If what mothers mean by a
_good_ match, is the alliance of a man of position and means--or let
them throw intellect, manners, and personal advantages into the same
scale--if this be all, then we grant the daughter of cultivated
imagination may not be manageable, will probably be obstinate. "We hope
she will be obstinate enough. [Footnote: Let women who feel the wrongs
of their kind teach women to be high-minded in their relation to men,
and they will do more for the social elevation of women, and the
establishment of their rights, whatever those rights may be, than by any
amount of intellectual development or assertion of equality.
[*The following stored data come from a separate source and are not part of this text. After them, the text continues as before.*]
/-- COMMAND_FETCH brings the commands of the slot's next kernel into the half of the command buffer that no kernel runs from
(R165), whose earlier words are gone.
BOUNDARY on an idle core opens the kernel that the core chooses, its commands being good words of the command buffer and its
firmware moving no partition, with the kernel's BOUNDARY complete and counted; CORE_CTX shows the context. The trace group of kernels is off. -/
def Obligations.FetchAndBoundaryOpenKernel : Prop :=
  (∀ (s s' : State) (n : Fin 16) (k : Fin 1024) (i : Fin 16) (golden : Bool) (g : Program) (f : Nat) (sec : Sect) (d : List Byte),
     s.running → s.calmFabric → (s.ctx k.val).prog = some g → f = s.nextKernel n.val k.val i.val golden →
     g.coreNow i.val = some n.val → f < g.kernelCount → s.coreUsable n.val = true → (s.ctx k.val).fault = none →
     g.sects[g.streamOf i.val]? = some sec →
     s.vread k.val (s.ctxAttrs k.val (0x100 + n.val)) (g.imageVa + sec.off + 32 * (g.kernelRange (g.streamOf i.val) f).1)
       (32 * (g.kernelRange (g.streamOf i.val) f).2) = ((d, none), s') → s'.spk = s.spk →
     ∃ t, exec (.commandFetch n k i golden) s = .next t ∧
       s'.coreBecomes t n.val { s'.core n.val with
         bad := (s'.core n.val).bad.filter (fun p => decide (p.1 ≠ 1) || decide (p.2 / 4096 = (s'.core n.val).half)), ahead := some {
         ctx := k.val, slot := i.val, spare := ((g.slot? i.val).map (·.onSpare)).getD false, kernel := f,
         cmds := cutCmds (g.kernelRange (g.streamOf i.val) f).2 d } } ∧
       ∀ p, p ≠ .cores → p ≠ .pins → p ≠ .pending → s'.same t p) ∧
  (∀ (s : State) (n : Fin 16) (k i : Nat) (golden : Bool) (g : Program) (x : Slot) (a : Ahead),
     s.running → s.calmFabric → s.choosing n.val → s.carouselOn n.val = false → s.bit 0x02E00038 2 = false → k < 1024 →
     s.chooses n.val k i golden → (s.ctx k).prog = some g → g.slot? i = some x → (s.core n.val).ahead = some a →
     a.ctx = k → a.slot = i → a.kernel = (if golden then x.gnext else x.next) → a.spare = x.onSpare → opensNow a.cmds = true →
     s.movesNone n.val →
     (s.core n.val).badIn 1 (4096 * (1 - (s.core n.val).half)) (4096 * (1 - (s.core n.val).half) + 4) = false →
     ∃ t r, exec (.boundary n {}) s = .next t ∧ (t.core n.val).run = some r ∧ (t.core n.val).ahead = none ∧
       r.ctx = k ∧ r.slot = i ∧ r.spare = x.onSpare ∧ r.kernel = a.kernel ∧ r.golden = golden ∧ r.cmds = a.cmds ∧
       r.done = [0] ∧ r.issued = [] ∧ r.opened = s.now ∧
       (cmdF (a.cmds.getD 0 []) 0 19 1 = 1 → r.ctrs = [(cmdF (a.cmds.getD 0 []) 0 14 5, 1)]) ∧
       (t.core n.val).mem = (s.core n.val).mem ∧ (∀ m, m ≠ n.val → t.core m = s.core m) ∧
       t.bit (coreWin n.val + 0x18) 31 = true ∧ t.fld (coreWin n.val + 0x18) 0 10 = k ∧
       s.changesOnly t [.regs, .cores, .ctxs, .pwr])

/-- BOUNDARY closes a kernel of the normal stream whose units are complete and whose streams, but those that continue, have
ended: the slot's next kernel is the one after it, and with nothing fetched ahead the core runs none, its accumulators kept
for the context alone (R100, R101, R165). -/
def Obligations.BoundaryClosesKernel : Prop :=
  ∀ (s : State) (n : Fin 16) (r : Run) (g : Program) (x : Slot) (j : Job),
    s.running → s.calmFabric → (s.core n.val).run = some r → r.golden = false → r.cmds.any isEnd = false → r.unitsDone = true →
    s.streamsDone n.val r false = true → (s.core n.val).ahead = none → (s.ctx r.ctx).prog = some g →
    g.slot? r.slot = some x → (s.ctx r.ctx).job = some j → r.kernel < j.desc.f 4 16 16 → s.holdPending r.ctx = false →
    (s.ctx r.ctx).freezing = false → s.bit 0x02E00038 2 = false →
    ∃ t g' x', exec (.boundary n {}) s = .next t ∧ (t.core n.val).run = none ∧
      (t.core n.val).left = r.acc.map (fun a => (r.ctx, a)) ∧ (t.core n.val).mem = (s.core n.val).mem ∧
      (t.ctx r.ctx).prog = some g' ∧ g'.slot? r.slot = some x' ∧ x'.next = r.kernel + 1 ∧ x'.sent = false ∧
      x'.ended = x.ended ∧ t.bit (coreWin n.val + 0x18) 31 = false ∧ s.changesOnly t [.regs, .cores, .ctxs]

/-- END, its words being good and every other command complete, every stream ended and every receive slot released, ends the slot's stream; a
golden run leaves its signatures for comparison (R146, R165). A periodic job goes on. -/
def Obligations.EndEndsStream : Prop :=
  ∀ (s : State) (n : Fin 16) (r : Run) (g : Program) (x : Slot) (j : Job),
    s.running → s.calmFabric → (s.core n.val).run = some r → r.cmds.any isEnd = true → r.unitsDone = true →
    s.streamsDone n.val r true = true → s.slotsReleased r = true → (s.core n.val).ahead = none →
    (s.core n.val).badIn 1 (4096 * (s.core n.val).half + 4 * (r.cmds.length - 1))
      (4096 * (s.core n.val).half + 4 * (r.cmds.length - 1) + 4) = false →
    (s.ctx r.ctx).prog = some g → g.slot? r.slot = some x → (s.ctx r.ctx).job = some j → j.desc.f 2 0 1 = 1 →
    s.holdPending r.ctx = false → (s.ctx r.ctx).freezing = false → s.bit 0x02E00038 2 = false →
    ∃ t g' x', exec (.endCmd n {}) s = .next t ∧ (t.core n.val).run = none ∧ (t.core n.val).mem = (s.core n.val).mem ∧
      (t.ctx r.ctx).prog = some g' ∧ g'.slot? r.slot = some x' ∧
      (r.golden = false → x'.ended = true) ∧
      (r.golden = true → x'.ended = x.ended ∧ (t.core n.val).gold = some (r.ctx, r.slot, x.onSpare, x.gsigs ++ r.sigs)) ∧
      s.changesOnly t [.regs, .cores, .ctxs]

/-- CMEM_SAVE_DONE, which ends the SAVE streams of the core's four Pacers with every line saved, releases the partition, whose
range is still to be cleared, marks the slot evicted and leaves the Pacers idle; CMEM_RESTORE_DONE, which ends the RESTORE streams
with every line restored, lets the context be dispatched again (R102, R280). The trace group of partitions is off. -/
def Obligations.EvictionAndReturn : Prop :=
  (∀ (s s' : State) (n : Fin 16) (k : Fin 1024) (i : Nat) (x : Slot) (g g' : Program), s.running → s.calmFabric →
    s.slotOn n.val k.val = some (i, x) → (s.ctx k.val).prog = some g → s.moving n.val k.val 5 = true → x.mpart < 8 →
    (List.range ((s.mpart n.val x.mpart).2 / 64)).foldl (fun s l =>
      s.saveLine n.val k.val (s.mpart n.val x.mpart).1 ((s.mpart n.val x.mpart).2 / 64)
      (Sparse.get (fun _ => []) g.saves i) l) s = s' →
    (s'.ctx k.val).fault = none → (s'.ctx k.val).prog = some g' → s'.bit 0x02E00038 4 = false → s'.spk = s.spk →
    ∃ t, exec (.cmemSaveDone n k) s = .next t ∧ t.bit (mpartHi n.val x.mpart) 16 = false ∧ t.bit (mpartHi n.val x.mpart) 17 = true ∧
      (t.ctx k.val).prog = some (g'.updSlot i (fun x => { x with evicted := true })) ∧
      (∀ p : Fin 4, t.pacerState n.val p.val = 0 ∧ (t.core n.val).pacer p.val = {}) ∧
      (∀ m, m ≠ n.val → t.core m = s'.core m) ∧
      ∀ p, p ≠ .regs → p ≠ .cores → p ≠ .ctxs → p ≠ .pins → p ≠ .pending → s'.same t p) ∧
  (∀ (s s' : State) (n : Fin 16) (k : Fin 1024) (i : Nat) (x : Slot) (g g' : Program), s.running → s.calmFabric →
    s.slotOn n.val k.val = some (i, x) → (s.ctx k.val).prog = some g → s.moving n.val k.val 6 = true →
    (List.range ((s.mpart n.val x.mpart).2 / 64)).foldl (fun s l =>
      s.restoreLine n.val k.val (s.mpart n.val x.mpart).1 ((s.mpart n.val x.mpart).2 / 64)
      (Sparse.get (fun _ => []) g.saves i) l) s = s' →
    (s'.ctx k.val).fault = none → (s'.ctx k.val).prog = some g' → s'.bit 0x02E00038 4 = false → s'.spk = s.spk →
    ∃ t, exec (.cmemRestoreDone n k) s = .next t ∧
      (t.ctx k.val).prog = some (g'.updSlot i (fun x => { x with evicted := false })) ∧
      (∀ p : Fin 4, t.pacerState n.val p.val = 0 ∧ (t.core n.val).pacer p.val = {}) ∧
      (t.core n.val).mem = (s'.core n.val).mem ∧ (∀ m, m ≠ n.val → t.core m = s'.core m) ∧
      ∀ p, p ≠ .regs → p ≠ .cores → p ≠ .ctxs → p ≠ .pins → p ≠ .pending → s'.same t p)

/-! ### Pacers (R102 to R106, R160 to R163) -/

/-- A core with Pacer `p` as `q`. -/
abbrev Sys2Proof.Machine.Core.withPacer (c : Core) (p : Nat) (q : Pacer) : Core :=
  { c with pacers := Sparse.put (fun _ => {}) c.pacers p q }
Nor, if
they are other than mere partisans, will they refuse the attempt because
in its success men will, after all, be equal, if not greater gainers, if
only thereby they should be "feelingly persuaded" what they are.] But
will the girl be less likely to marry a _gentleman_, in the grand old
meaning of the sixteenth century? when it was no irreverence to call our
Lord
"The first true gentleman that ever breathed;"
or in that of the fourteenth?--when Chaucer teaching "whom is worthy to
be called gentill," writes thus:--
"The first stocke was full of rightwisnes,
Trewe of his worde, sober, pitous and free,
Clene of his goste, and loved besinesse,
Against the vice of slouth in honeste;
And but his heire love vertue as did he,
He is not gentill though he rich seme,
All weare he miter, crowne, or diademe.